In the context of a Task AGI, one application of what we call 'conservatism' is the Burrito Problem\. Suppose I show the AI five burritos and five non\-burritos\. Rather than learning the simplest concept that distinguishes burritos from non\-burritos and then creating something that is maximally a burrito under this concept, we would like the AI to learn a simple and narrow concept that classifies these five things as burritos according to some simple rule \(not just the rule, "only these exact five objects are burritos"\) but which also classifies as few other objects as burritos as possible\. This concept however must still be broad enough to permit the construction of a sixth burrito that is not molecularly identical to any of the first five\. But not so broad that the burrito includes butolinum toxin \(because, hey, anything made out of mostly carbon\-hydrogen\-oxygen\-nitrogen that looks like a burrito ought to be fine\)\.
To me, the most natural way to approach this is to take a probability distribution over "what it means to be a burrito," and to produce a thing that is maximally likely to be a burrito rather than a thing which is maximally burrito-like. Of course this still depends on having a good distribution over "what it means to be a burrito" (as does your approach).
Comments
Eliezer Yudkowsky
It's not obvious to me that these two approaches mean the same thing.
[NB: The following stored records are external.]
-- ==== Sys2Proof/Machine/PortStationOps.lean ====
section
/-!
DEFINITION. Port-ingress and port-egress stations: pi.take and pe.send (R205, R206, R227, R289); and the post instruction of every kind
(R225, R226, R467).
-/

namespace Sys2Proof.Machine

/-- The port a port station serves (R202), with its pair's while a spare pair is selected (R391). -/
def servedPort (s : State) (a : Nat) : Nat := swapPort s (16 * bayOf a + indexOf a)

/-! ### pi.take -/

/-- The head of qi0 is the first line of a packet of an instance. -/
def headOfInst (s : State) (a i : Nat) : Bool :=
  match (endLines s a 0).head? with
  | some l => bit l.side 23 && (match l.origin with | some m => hInst m.hdr == i | none => false)
  | none => false

/-- pi.take: where no line of the instance waits, a member on the port that was removed satisfies it (R289). -/
def piTake (a : Nat) (w : Word) (place : Nat) (s : State) : Except Nat State :=
  let i := fld (scalarSrc s a (aOf w)) 15 0
  if !popReady s a 0 s.clk || !headOfInst s a i then (if (removedOn s i (servedPort s a)).isSome then .ok s else .error popEmpty)
  else
    let n := match (endLines s a 0).head? with | some l => tileCount l.side | none => 1
    let t := s.clk
    .ok (startOp a (newOp .piTake a w place ((List.range n).flatMap fun k => [(t + k, .pop 0), (t + k, .act k)]) (t + n) s) s)

/-- Line k of a pi.take goes to qo(d). -/
def piStep (a : Nat) (op : EngineOp) (k : Nat) (s : State) : State :=
  match op.taken.getD k none with
  | some l => putPush a (dOf op.word) (op.t + k + 1) op.t op.place l s
  | none => s

/-! ### Templates -/

/-- The packet header in bytes 0 to 31 of a line, most significant first (R124, R226). -/
def templateHdr (d : LineData) : BitVec 256 := BitVec.ofNat 256 (beNat ((lineBytes d).take 32))

/-- A template with the fields the module fills: source, flask, pour, and what the link writes (R226). -/
def fillHdr (s : State) (a : Nat) (h : BitVec 256) : BitVec 256 :=
  let h := hSet (hSet h 222 222 1) 221 202 s.moduleId
  hSet (hSet (hSet (hSet h 201 198 (stationFlask s a)) 75 64 a) 63 32 s.job.pour) 31 0 0

/-! ### pe.send -/

/-- pe.send: the tile of qi(a), the template at local-store line S(b) + imm. -/
def peSend (a : Nat) (w : Word) (place : Nat) (s : State) : Except Nat State := do
  let k ← inBound 2048 (storeAddr (scalarSrc s a (bOf w)) (immS w))
  let e := aOf w
  if !readFree s a s.clk then .error conflict
  else
    let h := templateHdr (storeLine s a k)
    if hCls h != 2 && hCls h != 3 then .error bound
    else if !popReady s a e s.clk then .error popEmpty
    else match (endLines s a e).head? with
      | none => .error popEmpty
      | some l =>
        let n := if bit l.side 23 then tileCount l.side else 1
        let t := s.clk
        let pkt : Packet :=
          { hdr := hSet (hSet (fillHdr s a h) 115 108 (8 * n - 1)) 91 76 (fld l.side 15 0), payload := [], trailer := 0, stampPour := s.job.pour,
            stampClk := s.pourOff, inPort := none, stomped := false, complete := true, ident := t }
        let q : QPkt := { pkt := pkt, owner := .none, cells := 0, ring := 0, since := t + n, targets := [], reserved := [] }
        let s := startOp a (newOp .peSend a w place ((List.range n).flatMap fun k => [(t + k, .pop e), (t + k, .act k)]) (t + n) s) s
        .ok ((takeRead a [t] s).setPort (servedPort s a) fun x => { x with scheduled := x.scheduled ++ [q] })

/-- Line k of a pe.send enters qo0, marked with its packet. -/
def peStep (a : Nat) (op : EngineOp) (k : Nat) (s : State) : State :=
  match op.taken.getD k none with
  | some l =>
    let m : LineMeta := { stampPour := s.job.pour, stampClk := k, hdr := BitVec.ofNat 256 op.t, port := none, head := k == 0 }
    putPush a 8 (op.t + k + 1) op.t op.place { l with origin := some m } s
  | none => s

/-! ### post (R225, R226) -/

/-- Payload lines of a posted packet. -/
def postLines (h : BitVec 256) : Nat := (payloadLen h + 127) / 128

/-- post at issue: the header line is read and the packet takes a place in the post buffer; its payload lines follow. -/
def postIssue (a : Nat) (w : Word) (place : Nat) (s : State) : Except Nat State := do
  let k ← inBound 2048 (storeAddr (scalarSrc s a (aOf w)) (immS w))
  let h := templateHdr (storeLine s a k)
  let n := postLines h
  let t := s.clk
  if hCls h < 4 || 2048 ≤ k + n then .error bound
  else if !readFree s a t then .error conflict
  else if tget 0 (s.station a).ctr 31 = 0 then .error pushFull
  else
    let steps := (List.range n).map fun j => (t + 1 + j, EngineStep.act (if readFree s a (t + 1 + j) then j else 65536 + j))
    let op := { newOp .postRead a w place (steps ++ [(t + n, .act 131072)]) (t + 1) s with
                sa := (BitVec.ofNat 64 k : Word), taken := [some (bareLine (storeLine s a k))] }
    let free := ((List.range n).map (t + 1 + ·)).filter (readFree s a)
    .ok (sendSignal (t + 1) a (.take 31 1) (some place) (startOp a op (takeRead a (t :: free) s)))

/-- A step of a post: payload line j is read, or refused; or the packet is whole, under the header line read at its issue (R467). -/
def postStep (a : Nat) (op : EngineOp) (j c : Nat) (s : State) : State :=
  let k := op.sa.toNat
  if j = 131072 then
    let h := match op.taken.headD none with | some l => templateHdr l.data | none => 0
    let pay := (op.taken.drop 1).flatMap fun l => match l with | some l => lineBytes l.data | none => List.replicate 128 0
    let pkt : Packet :=
      { hdr := fillHdr s a h, payload := pay.take (payloadLen h), trailer := 0, stampPour := s.job.pour, stampClk := s.pourOff, inPort := none,
        stomped := false, complete := true, ident := 0 }
    s.setStation a fun x => { x with postBuf := x.postBuf ++ [pkt] }
  else if j < 65536 then modOp a op.t (fun o => { o with taken := o.taken ++ [some (bareLine (storeLine s a (k + 1 + j)))] }) s
  else opSkip a op (violateClk a conflict op.place c s)

end Sys2Proof.Machine
end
Let's say that an AI sees some stale burritos and some fresh burritos, with the former being classified as negative examples and the latter being specified as positive examples. If you use the simplest but not conservative concept that classifies the training data, maybe you max out the probability that something will be classified as a burrito by eliminating every trace of staleness… or moving even further along some dimension that distinguishes stale from fresh burritos.
Now, it's possible that this would be fixed automatically by having a mixture of hypotheses about what might underlie the good-burrito classification and that one of the hypotheses would be "maybe a burrito can't be too fresh", but again, this is not obvious to me.
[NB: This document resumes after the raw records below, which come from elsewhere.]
/-- Rows an instance of a group needs (R260). -/
def rowsNeeded (s : State) (g : Nat) : Nat :=
  let t := gType s g
  (accBits (gOp s g) t (gRanked s g) (elemBits t) (gElems s g) (gMembers s g) + 4095) / 4096

def gSpan (s : State) (g : Nat) : Nat := fld (groupWord s g 0) 30 10 + 1
def validGroups (s : State) : List Nat := tableRows s 8 0 0x8000 32 (fun w => bit w 63)

/-- A count exchange instance. -/
def isCountInst (s : State) (i : Nat) : Bool := iValid s i && gValid s (iGroup s i) && gOp s (iGroup s i) == 11

/-- Bit length of a number. -/
def bitLen (n : Nat) : Nat := if n = 0 then 0 else n.log2 + 1

/-- Word 0 of a descriptor breaks R265 or a range of R261. -/
def groupBad0 (s : State) (g : Nat) : Bool :=
  let op := gOp s g
  let t := gType s g
  !dtypeOk op t || fld (groupWord s g 0) 52 51 == 3 ||
  (gLong s g && (!gRanked s g || op != 1 || t == 7)) || (gVar s g && op != 8 && op != 10) ||
  gSizeClass s g != bitLen (gElems s g - 1) || (op == 1 && !gLong s g && decide (gSpan s g < gMembers s g)) ||
  (op == 4 && decide (32 < gElems s g)) || (op == 11 && decide (256 < gMembers s g))

/-- Word 1 of a descriptor breaks R265. -/
def groupBad1 (s : State) (g : Nat) : Bool :=
  (gVar s g && !isCountInst s (gCountInst s g)) || (gOp s g == 11 && gElems s g != gMembers s g) ||
  decide (16383 < gBase s g + gMembers s g - 1)

/-- Word 2 of a descriptor: root is a rank of a scatter, zero otherwise (R261). -/
def groupBad2 (s : State) (g : Nat) : Bool := if gOp s g = 9 then decide (gMembers s g ≤ gRoot s g) else gRoot s g != 0

def firstP (s : State) (i : Nat) : Nat := fld (instWord s i 2) 63 32
def lastP (s : State) (i : Nat) : Nat := fld (instWord s i 2) 31 0

/-- Two instances of one Crucible could hold one row in one pour. -/
def instsMeet (s : State) (i j : Nat) : Bool :=
  iCrucible s i == iCrucible s j && rowsOverlap s i j && decide (firstP s i ≤ lastP s j) && decide (firstP s j ≤ lastP s i)

def instBad (s : State) (i : Nat) : Bool :=
  kindOf (iCrucible s i) != 2 || decide (640 < iRow s i + iRows s i) ||
  (gValid s (iGroup s i) && decide (iRows s i < rowsNeeded s (iGroup s i))) ||
  ((validInsts s).any fun j => j != i && instsMeet s i j)

/-- The port-ingress station of a port binds one output end to a Crucible's end. -/
def ingressBound (s : State) (p c e : Nat) : Bool :=
  let a := p / 16 * 256 + 0x80 + p % 16
  ((List.range 8).filter fun j => isBound s a (8 + j) && boundSt s a (8 + j) == c && boundEnd s a (8 + j) == e).length == 1

/-- Local members of another tenant than their group's (R432), and port members whose station binds no end to their Crucible (R265). A
member that no section gives reads as zeros, and is the fault of the instance that needs it. -/
def Img.memberFaults (g : Img) : List Nat :=
  let s := g.st
  ((validGroups s).flatMap fun gr => (ranks s gr).flatMap fun r =>
    let m := memberNo s gr r
    g.at' (tbKey 9 (8 * m)) (mLocal s m && tenants (stationFlask s (mStation s m)) (fld (groupWord s gr 0) 3 0))) ++
  ((validInsts s).filter fun i => gValid s (iGroup s i)).flatMap fun i => (ranks s (iGroup s i)).flatMap fun r =>
    let m := memberNo s (iGroup s i) r
    let k := tbKey 9 (8 * m)
    g.at' (if g.has k then k else tbKey 10 (32 * i)) (!mLocal s m && !ingressBound s (mPort s m) (iCrucible s i) (mEnd s m))

def Img.collectiveFaults (g : Img) : List Nat :=
  let s := g.st
  ((validGroups s).flatMap fun k =>
    g.at' (tbKey 8 (32 * k)) (groupBad0 s k) ++ g.at' (tbKey 8 (32 * k + 8)) (groupBad1 s k) ++ g.at' (tbKey 8 (32 * k + 16)) (groupBad2 s k)) ++
  ((validInsts s).flatMap fun i => g.at' (tbKey 10 (32 * i)) (instBad s i)) ++ g.memberFaults

/-! ### Memory, layers, sort slots (R298, R334, R353, R362) -/

def freeReserve : Nat := 0x20_0000

def regionBad (s : State) (r : Nat) : Bool :=
  let b := rgBase s r
  let n := rgBytes s r
  b % 2097152 != 0 || stackOf b != stackOf (b + n - 1) || decide (8 * stackSize < b + n) || decide (b < freeReserve) ||
  (bit (regionWord s r 0) 56 && rgKind s r == 0) || (bit (regionWord s r 0) 57 && rgKind s r == 2) ||
  (rgKind s r == 2 && decide (0x10_0000_0000 < n)) ||
  ((regions s).any fun q => q != r && decide (b < rgBase s q + rgBytes s q) && decide (rgBase s q < b + n))

/-- First staging block of a layer, and one past its last (R334, R335). -/
def staging (s : State) (l : Nat) : Nat × Nat :=
  let w := s.cfgw (tbKey 11 (64 * l + 8))
  (fld w 26 11, fld w 26 11 + (fld w 28 27 + 2) * (fld w 10 0 + 1))

def validLayers (s : State) : List Nat := tableRows s 11 0 0x4000 64 (fun w => bit w 63)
It seems to me that, in general, when we learn a mixture of the simplest concepts that might assign probabilities well over previously labeled classifications, we might still be ending up with something with a nonconservative maximum. Maybe the AI learns to model the human system for classifying burritos and then presents us with a weird object whose appearance hacks us to suddenly be absolutely certain that it is a burrito - this is just me trying to wave my hands in the direction of what seems like it might be an underlying difference between "learn a probabilistic classification rule and max it out" and "try to draw a simple concept that is conservatively narrow".
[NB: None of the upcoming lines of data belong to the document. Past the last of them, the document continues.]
/-- The station scope; a flask view also takes the histogram bins. -/
def stationSnap (s : State) (a : Nat) (view : Bool) : List (Nat × Word) :=
  let r := stationReg s a
  fromIndex 1 [r 0, r 0x30] ++ fromIndex 3 ((List.range 8).map fun k => r (0x40 + 8 * k)) ++
    fromIndex 11 ((List.range 16).map fun e => r (0x180 + 8 * e)) ++ [(27, r 0x220)] ++
    fromIndex 32 ((List.range 32).map fun n => r (0x400 + 8 * n)) ++
    (if view then fromIndex 64 ((List.range 256).map fun n => r (0x1000 + 8 * n)) else [])

/-- The port scope. -/
def portSnap (s : State) (p : Nat) : List (Nat × Word) :=
  let c := fun i => put (tget 0 (s.port p).ctr i) 0
  fromIndex 1 ((List.range 11).map fun i => c (1 + i)) ++ fromIndex 12 [portReg false s p 0, portReg false s p 0x110] ++
    fromIndex 16 ((List.range 43).map fun i => c (16 + i)) ++ fromIndex 64 ((List.range 8).map fun q => put (qdepth s p q) 0)

/-- The memory scope. -/
def stackSnap (s : State) (k : Nat) : List (Nat × Word) :=
  fromIndex 1 ((List.range 7).map fun i => stackReg s k (0x100 + 8 * i)) ++ [(8, stackReg s k 0)]

/-- The ring-stop scope: ring [11:9], direction [8], bay [7:4] of the unit. -/
def ringSnap (s : State) (unit : Nat) : List (Nat × Word) :=
  let x := s.stop (stopKey (unit / 512 % 8) (unit / 256 % 2) (unit / 16 % 16))
  fromIndex 1 ((List.range 5).map fun i => put (tget 0 x.ctr i) 0) ++ [(6, stopStat x)]

/-- The flask scope. -/
def flaskSnap (s : State) (f : Nat) : List (Nat × Word) :=
  fromIndex 1 ((List.range 8).flatMap fun c => [8, 16, 24].map fun o => policerReg s (32 * (8 * f + c) + o)) ++
    [(25, poolReg s (0x400010 + 32 * f)), (26, regionReg s (0x1008 + 16 * f))]

/-- The values of a scope; an absent unit gives none, so every holding register reads zero (R9). -/
def scopeSnap (s : State) (scope unit : Nat) (view : Bool) : List (Nat × Word) :=
  match scope with
  | 0 => if stationPresent s unit then stationSnap s unit view else []
  | 1 => if unit < 256 then portSnap s unit else []
  | 2 => if unit < 8 && s.stackPresent unit then stackSnap s unit else []
  | 3 => ringSnap s unit
  | _ => flaskSnap s (unit % 16)

/-- The holding registers of a snapshot: the stamp, then the scope's values; the others read zero (R450). -/
def holdOf (s : State) (scope unit : Nat) (view : Bool) : Tab Word :=
  ((0, stampWord s) :: scopeSnap s scope unit view).filter fun e => e.2 != 0

/-- A port snapshot fills HWM and restarts the marks (R201). -/
def restartMarks (p : Nat) (s : State) : State :=
  let depth := fun c => if c = 2 || c = 3 then 0 else qdepth s p c
  s.setPort p fun x =>
    { x with hwm := fromIndex 0 ((List.range 8).map fun c => put (tget 0 x.occMark c) 32 ||| put (tget 0 x.latMark c) 0)
             latMark := [], occMark := (List.range 8).map fun c => (c, depth c) }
It might be the case that given sufficient imagination to consider many possible hypotheses, trying to fit all of those hypotheses well (which might not be the same as maxing out the mixture) is an implementation of conservatism, or even that just trying to max out the mixture turns out to implement conservatism in practice. But then it might also be the case that in the not-far-superhuman regime, taking a direct approach to making merely powerful learning systems be 'conservative' rather than 'max out the probability considering many hypotheses' would be more tractable or straightforward as an engineering problem.